A community bank CIO in Iowa used to schedule her mainframe core upgrade for the third weekend of every quarter and hope nothing broke before Monday. In 2026, the same CIO deploys a configuration change to her cloud-native core at 10am on a Tuesday, watches the automated test suite pass, and moves on to the next ticket. The rails behind that shift are core banking modernization, and it is why Fortune Business Insights values the global core banking software market at $19.67 billion in 2025, projected to reach $83.78 billion by 2034 at a 17.40% CAGR, with North America holding a 42.20% regional share and the US market alone projected at $15.87 billion by 2032. A parallel Grand View Research estimate pegs the 2024 market at $12.37 billion growing to $21.61 billion by 2030 at a 10.2% CAGR.
How core banking modernization became a software category
For four decades, the “core” of a US bank was a mainframe system running code written in the 1970s and 1980s, patched continuously, and guarded with suspicion by a small priesthood of long-tenured engineers. Fiserv’s DNA and Premier, FIS’s IBS and Horizon, and Jack Henry’s SilverLake and Core Director were the dominant platforms. A tier-one bank might have thirty cores running in parallel from mergers and acquisitions. Mid-sized banks rented the same cores as a service from the same three vendors. Changing anything took eighteen months and cost millions.

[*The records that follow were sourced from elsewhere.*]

-- ==== Sys2Proof/Machine/Ops.lean ====
section
/-! DEFINITION. The named operations that the meanings share: local time, registers and their holding copies, event flags with
their occurrence counters and interrupts, the event log, incarnations, host memory, commands in flight, keepsake. -/

namespace Sys2Proof.Machine

open Sys2Proof

/-! ## Outcomes -/

/-- Runs an effect that leaves the spine alone. A command acts on everything but the queue of waiting commands. -/
def runs (f : State → State) (s : State) : Host.Outcome State Fault Refusal :=
  .next { f s with spine := s.spine, acting := s.acting, pending := s.pending }

/-- Runs an effect that may move the epoch and the incarnations, and neither the variant, the serial (R17) nor the strap. -/
def runsSpine (f : State → State) (s : State) : Host.Outcome State Fault Refusal :=
  .next { f s with
    spine := { (f s).spine with variant := s.spine.variant, serial := s.spine.serial, slotId := s.spine.slotId }, acting := s.acting, pending := s.pending }

/-- The device is IDLE or ACTIVE, its boot sequence has ended, and it is not in recovery (R544, R565). -/
def State.operating (s : State) : Bool :=
  (s.power.state == .idle || s.power.state == .active) && s.power.booting != .full && !s.sec.recovery

/-- The PCIe link is up: the device operates and PERST_N is released (R28). Configuration requests, the DOE mailbox among them, come
through. -/
def State.pcieLink (s : State) : Bool := s.operating && s.power.perstReleased

/-- The host's memory requests reach the block over PCIe: the link is up, and traffic does not fail the IDE checks of a link stream that a
wipe stopped (R79). Which requests run in a selective stream the commands do not show (notes/assumptions/35.md). -/
def State.pcieUp (s : State) : Bool := s.pcieLink && !s.pcie.ideStopped.contains 0

/-- Does a function exist: PF0, or a VF that the SR-IOV capability enables (R71; all 31 from reset on, notes/assumptions/12.md)? -/
def State.functionEnabled (s : State) (fn : Nat) : Bool := decide (fn ≤ min s.pcie.vfs 31)

/-- Runs what a request of the host over PCIe does; while the link is down no request comes through. -/
def runsHost (f : State → State) (s : State) : Host.Outcome State Fault Refusal := runs (fun s => if s.pcieUp then f s else s) s

/-! ## Local time (R5, R44, R45) -/

/-- LOCAL_TIME as a number. -/
def State.now (s : State) : Nat := s.clock.time.toNat

/-- A timed event comes at a local time: the timer has counted up to it. A stopped timer does not move (R35). -/
def State.at (s : State) (t : Nat) : State :=
  if s.clock.good && decide (s.now < t) then { s with clock := { s.clock with time := BitVec.ofNat 64 t } } else s

/-- A duration that ends at `deadline` has expired (R45). -/
def State.expired (s : State) (deadline : Nat) : Bool := decide (deadline ≤ s.now)

/-- Local-timer units in a microsecond, a millisecond, a second. -/
def usec : Nat := 100
def msec : Nat := 100000
def second : Nat := 100000000

/-! ## Free values -/

/-- Takes the next draw number. -/
def State.draw (s : State) : Nat × State := (s.draws, { s with draws := s.draws + 1 })

/-! ## Registers -/

/-- The word a register holds. -/
def State.reg (s : State) (a : Nat) : Word := (lookup a s.regs).getD (regReset s.spine.variant a)

/-- Puts a word into a register. -/
def State.setReg (s : State) (a : Nat) (v : Word) : State := { s with regs := insert a v s.regs }

/-- A register as a number. -/
def State.regNat (s : State) (a : Nat) : Nat := (s.reg a).toNat

/-- Puts a number into a register, modulo 2^32. -/
def State.setNat (s : State) (a v : Nat) : State := s.setReg a (BitVec.ofNat 32 v)

/-- A 64-bit register as a number (R8: low word first). -/
def State.reg64 (s : State) (a : Nat) : Nat := s.regNat a + s.regNat (a + 4) * 2 ^ 32

/-- Puts a number into a 64-bit register, modulo 2^64. -/
def State.set64 (s : State) (a v : Nat) : State := (s.setNat a v).setNat (a + 4) (v / 2 ^ 32)

/-- Adds to a 64-bit counter that wraps. -/
def State.add64 (s : State) (a n : Nat) : State := s.set64 a (s.reg64 a + n)

/-- Adds to a 32-bit counter that wraps. -/
def State.add32 (s : State) (a n : Nat) : State := s.setNat a (s.regNat a + n)

/-- Adds to a 32-bit counter that stops at its largest value. -/
def State.sat32 (s : State) (a n : Nat) : State := s.setNat a (min (s.regNat a + n) 0xFFFFFFFF)

/-- Adds to a 64-bit counter that stops at its largest value. -/
def State.sat64 (s : State) (a n : Nat) : State := s.set64 a (min (s.reg64 a + n) 0xFFFFFFFFFFFFFFFF)

/-- An LK word as an operation of the given epoch sees it (R140, R141): the current settings, or those of the epoch before. -/
def State.lkWord (s : State) (epoch a : Nat) : Nat :=
  if epoch = s.spine.epoch.toNat || epoch = 0 then s.regNat a else ((lookup a s.oldRegs).getD (s.reg a)).toNat

/-- A 64-bit LK register as an operation of the given epoch sees it. -/
def State.lk64 (s : State) (epoch a : Nat) : Nat := s.lkWord epoch a + s.lkWord epoch (a + 4) * 2 ^ 32

/-! ## Interrupts and event registers (R53-R55, R77, R597) -/

/-- Sends something out. -/
def State.emit (s : State) (o : Out) : State := { s with outbox := s.outbox ++ [o] }

/-- The event registers. -/
def evPanel : Nat := blkDevice + 0x400
def evFibre : Nat := blkDevice + 0x40C
def evQueue (q : Nat) : Nat := doorbellPage q + 0xC
def evLock : Nat := blkLockage + 0x10
def evGov : Nat := blkPower + 0x14
def evReset : Nat := blkPower + 0x98
def evSec : Nat := blkSecurity + 0x8
def evPort (p : Nat) : Nat := blkPort p + 4
def evPave (n : Nat) : Nat := blkPave n + 4
def evEngine (n : Nat) : Nat := blkEngine n + 4
def evBanks (d : Nat) : Nat := blkBanks d + 4
def evMem (c : Nat) : Nat := blkStack c + 4
def evBasin (h : Nat) : Nat := blkBasin h + 0x70
def evWeight : Nat := blkKeeper + 0x1A30
def evColl : Nat := blkKeeper + 0x2004
def evUpd : Nat := blkKeeper + 0x2740
def evTrain : Nat := blkKeeper + 0x3100
def evTurn : Nat := blkKeeper + 0x3300
def evServe : Nat := blkManifest + 0x40

/-- An address in a doorbell page. -/
def inDoorbells (a : Nat) : Bool := decide (0x10000 ≤ a) && decide (a < 0x50000)

/-- The function and vector an event register interrupts on (R597); none while UNIT_VECTOR holds 0. -/
def State.vectorOf (s : State) (a : Nat) : Option (Nat × Nat) :=
  if inDoorbells a then (lookup ((a - 0x10000) / 0x1000) s.queues).map fun q => (q.fn, q.vector)
  else if a = evSec then some (0, 0)
  else if a = evPanel then some (0, 1)
  else if a = evGov || a = evReset then some (0, 2)
  else if a = evLock || a = evTurn then some (0, 3)
  else if decide (unitBlock 0x60 ≤ a) && decide (a < unitBlock 0x68) then some (0, 4)
  else if a = evColl || a = evTrain || a = evUpd then some (0, field (s.regNat (blkKeeper + 0x2000)) 26 16)
  else
    let v := field (s.regNat (blkDevice + 0xE00 + 4 * ((a - 0x02000000) / 0x10000))) 10 0
    if v = 0 then none else some (0, v)

/-- Requests the interrupt of an event register. -/
def State.interruptOf (s : State) (a : Nat) : State :=
  match s.vectorOf a with
  | some (f, v) => s.emit (.interrupt f v)
  | none => s

/-- The enabled flags of an event register: its enable register is the next word; FIBRE_CHANGED has none. -/
def State.enabledOf (s : State) (a : Nat) : Nat := if a = evFibre then 0 else s.regNat (a + 4)

/-- The word that holds the occurrence counter of bit n of an event register (R54; QUEUE_EVENTS: page offset 0x800). -/
def counterWord (a n : Nat) : Nat := (if inDoorbells a then a - 0xC + 0x800 else a + 0x8000) + 4 * (n / 4)

/-- Adds one to an occurrence counter: 8 bits, modulo 256 (R54). -/
def State.bump (s : State) (a n : Nat) : State :=
  let w := counterWord a n
  let v := s.regNat w
  let c := (v >>> (8 * (n % 4))) % 256
  s.setNat w (v - c * 2 ^ (8 * (n % 4)) + ((c + 1) % 256) * 2 ^ (8 * (n % 4)))

/-- Hardware sets a flag of an event register: the flag is 1, its counter advances whether or not it already was (R53), and
an enabled flag that changes from 0 to 1 requests the interrupt (R55). -/
def State.raise (s : State) (a n : Nat) : State :=
  let old := s.regNat a
  let s1 := (s.setNat a (putBit old n true)).bump a n
  if !old.testBit n && (s.enabledOf a).testBit n then s1.interruptOf a else s1

/-- The flags a write of v leaves (Table 0-4, W1C). -/
def clearedBy (old v : Nat) : Nat := old - (old &&& v)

What broke that model was the combination of cloud computing, API-first architecture, and the recognition that the core system of record was the binding constraint on every other digital transformation program a bank wanted to run. Mambu launched cloud-native core banking for European neobanks in 2011. Thought Machine launched Vault in 2016 and won Lloyds Banking Group as its anchor customer. 10x Banking was founded by the former Barclays CEO with the explicit mission of replacing legacy cores. FIS, Fiserv, and Jack Henry all started shipping cloud-native modules to bolt onto or replace their legacy stacks.
The incumbent response, running 2018 to 2025, was to treat core modernization as a decade-long program rather than a one-time migration. Tier-one banks built new-to-the-bank greenfield cores for specific product lines — digital-only brands, business banking, wealth — while keeping their legacy cores alive for decades of accumulated retail deposits. By 2026, core banking modernization has matured from a disruption narrative into a software-category investment thesis — the same pattern that played out in payments a decade earlier.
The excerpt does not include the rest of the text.